[Stored data entries]

◇ ◇ ◇ ◇

-- ==== Sys2Proof/Laws/State.lean ====
section
/-! SUPPORT. One lemma per field and shared update of the state, so that no proof unfolds a record update. -/

namespace Sys2Proof.Machine

@[simp] theorem succeed_eq (s : State) (r : Result) : s.succeed r = s.complete .ok r := rfl
@[simp] theorem raise_eq (s : State) (st : Status) (r : Result) : s.raise st r = s.complete st r := rfl
@[simp] theorem refuse_eq (s : State) : s.refuse = s.complete .illegal .none := rfl

/-! ### putTx -/

@[simp] theorem putTx_acc8 (s : State) (bs : Bytes) : (s.putTx bs).acc8 = s.acc8 := rfl
@[simp] theorem putTx_crc (s : State) (bs : Bytes) : (s.putTx bs).crc = s.crc := rfl
@[simp] theorem putTx_accx (s : State) (bs : Bytes) : (s.putTx bs).accx = s.accx := rfl
@[simp] theorem putTx_txbuf (s : State) (bs : Bytes) : (s.putTx bs).txbuf = Memory.store bs := rfl
@[simp] theorem putTx_txLen (s : State) (bs : Bytes) : (s.putTx bs).txLen = bs.length := rfl
@[simp] theorem putTx_rxbuf (s : State) (bs : Bytes) : (s.putTx bs).rxbuf = s.rxbuf := rfl
@[simp] theorem putTx_rxLen (s : State) (bs : Bytes) : (s.putTx bs).rxLen = s.rxLen := rfl
@[simp] theorem putTx_ebdAck (s : State) (bs : Bytes) : (s.putTx bs).ebdAck = s.ebdAck := rfl
@[simp] theorem putTx_fExt (s : State) (bs : Bytes) : (s.putTx bs).fExt = s.fExt := rfl
@[simp] theorem putTx_fResync (s : State) (bs : Bytes) : (s.putTx bs).fResync = s.fResync := rfl
@[simp] theorem putTx_fNakExh (s : State) (bs : Bytes) : (s.putTx bs).fNakExh = s.fNakExh := rfl
@[simp] theorem putTx_fErrExh (s : State) (bs : Bytes) : (s.putTx bs).fErrExh = s.fErrExh := rfl
@[simp] theorem putTx_lastErr (s : State) (bs : Bytes) : (s.putTx bs).lastErr = s.lastErr := rfl
@[simp] theorem putTx_sesState (s : State) (bs : Bytes) : (s.putTx bs).sesState = s.sesState := rfl
@[simp] theorem putTx_rtyState (s : State) (bs : Bytes) : (s.putTx bs).rtyState = s.rtyState := rfl
@[simp] theorem putTx_nakCnt (s : State) (bs : Bytes) : (s.putTx bs).nakCnt = s.nakCnt := rfl
@[simp] theorem putTx_errCnt (s : State) (bs : Bytes) : (s.putTx bs).errCnt = s.errCnt := rfl
@[simp] theorem putTx_portOpen (s : State) (bs : Bytes) : (s.putTx bs).portOpen = s.portOpen := rfl
@[simp] theorem putTx_devAvail (s : State) (bs : Bytes) : (s.putTx bs).devAvail = s.devAvail := rfl
@[simp] theorem putTx_stopPoll (s : State) (bs : Bytes) : (s.putTx bs).stopPoll = s.stopPoll := rfl
@[simp] theorem putTx_fSumOvf (s : State) (bs : Bytes) : (s.putTx bs).fSumOvf = s.fSumOvf := rfl
@[simp] theorem putTx_maxSum (s : State) (bs : Bytes) : (s.putTx bs).maxSum = s.maxSum := rfl
@[simp] theorem putTx_rejectAboveMax (s : State) (bs : Bytes) : (s.putTx bs).rejectAboveMax = s.rejectAboveMax := rfl
@[simp] theorem putTx_accSum (s : State) (bs : Bytes) : (s.putTx bs).accSum = s.accSum := rfl
@[simp] theorem putTx_hasDbError (s : State) (bs : Bytes) : (s.putTx bs).hasDbError = s.hasDbError := rfl
@[simp] theorem putTx_escPrev (s : State) (bs : Bytes) : (s.putTx bs).escPrev = s.escPrev := rfl
@[simp] theorem putTx_escrowed (s : State) (bs : Bytes) : (s.putTx bs).escrowed = s.escrowed := rfl
@[simp] theorem putTx_lastEscTime (s : State) (bs : Bytes) : (s.putTx bs).lastEscTime = s.lastEscTime := rfl
@[simp] theorem putTx_lastCmd (s : State) (bs : Bytes) : (s.putTx bs).lastCmd = s.lastCmd := rfl
@[simp] theorem putTx_pendAcc (s : State) (bs : Bytes) : (s.putTx bs).pendAcc = s.pendAcc := rfl
@[simp] theorem putTx_evq (s : State) (bs : Bytes) : (s.putTx bs).evq = s.evq := rfl
@[simp] theorem putTx_serialTx (s : State) (bs : Bytes) : (s.putTx bs).serialTx = s.serialTx := rfl
@[simp] theorem putTx_serialRx (s : State) (bs : Bytes) : (s.putTx bs).serialRx = s.serialRx := rfl
@[simp] theorem putTx_params (s : State) (bs : Bytes) : (s.putTx bs).params = s.params := rfl
@[simp] theorem putTx_result (s : State) (bs : Bytes) : (s.putTx bs).result = s.result := rfl
@[simp] theorem putTx_trace (s : State) (bs : Bytes) : (s.putTx bs).trace = s.trace := rfl
@[simp] theorem putTx_pending (s : State) (bs : Bytes) : (s.putTx bs).pending = s.pending := rfl
@[simp] theorem putTx_openScript (s : State) (bs : Bytes) : (s.putTx bs).openScript = s.openScript := rfl
@[simp] theorem putTx_writeScript (s : State) (bs : Bytes) : (s.putTx bs).writeScript = s.writeScript := rfl
@[simp] theorem putTx_readScript (s : State) (bs : Bytes) : (s.putTx bs).readScript = s.readScript := rfl
@[simp] theorem putTx_portCalls (s : State) (bs : Bytes) : (s.putTx bs).portCalls = s.portCalls := rfl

◇ ◇ ◇ ◇

Copy the records above faithfully. Begin at their first line, end at the line containing "st r := rfl", and include nothing else.

-- ==== Sys2Proof/Laws/State.lean ====
section
/-! SUPPORT. One lemma per field and shared update of the state, so that no proof unfolds a record update. -/

namespace Sys2Proof.Machine

@[simp] theorem succeed_eq (s : State) (r : Result) : s.succeed r = s.complete .ok r := rfl
@[simp] theorem raise_eq (s : State) (st : Status) (r : Result) : s.raise st r = s.complete st r := rfl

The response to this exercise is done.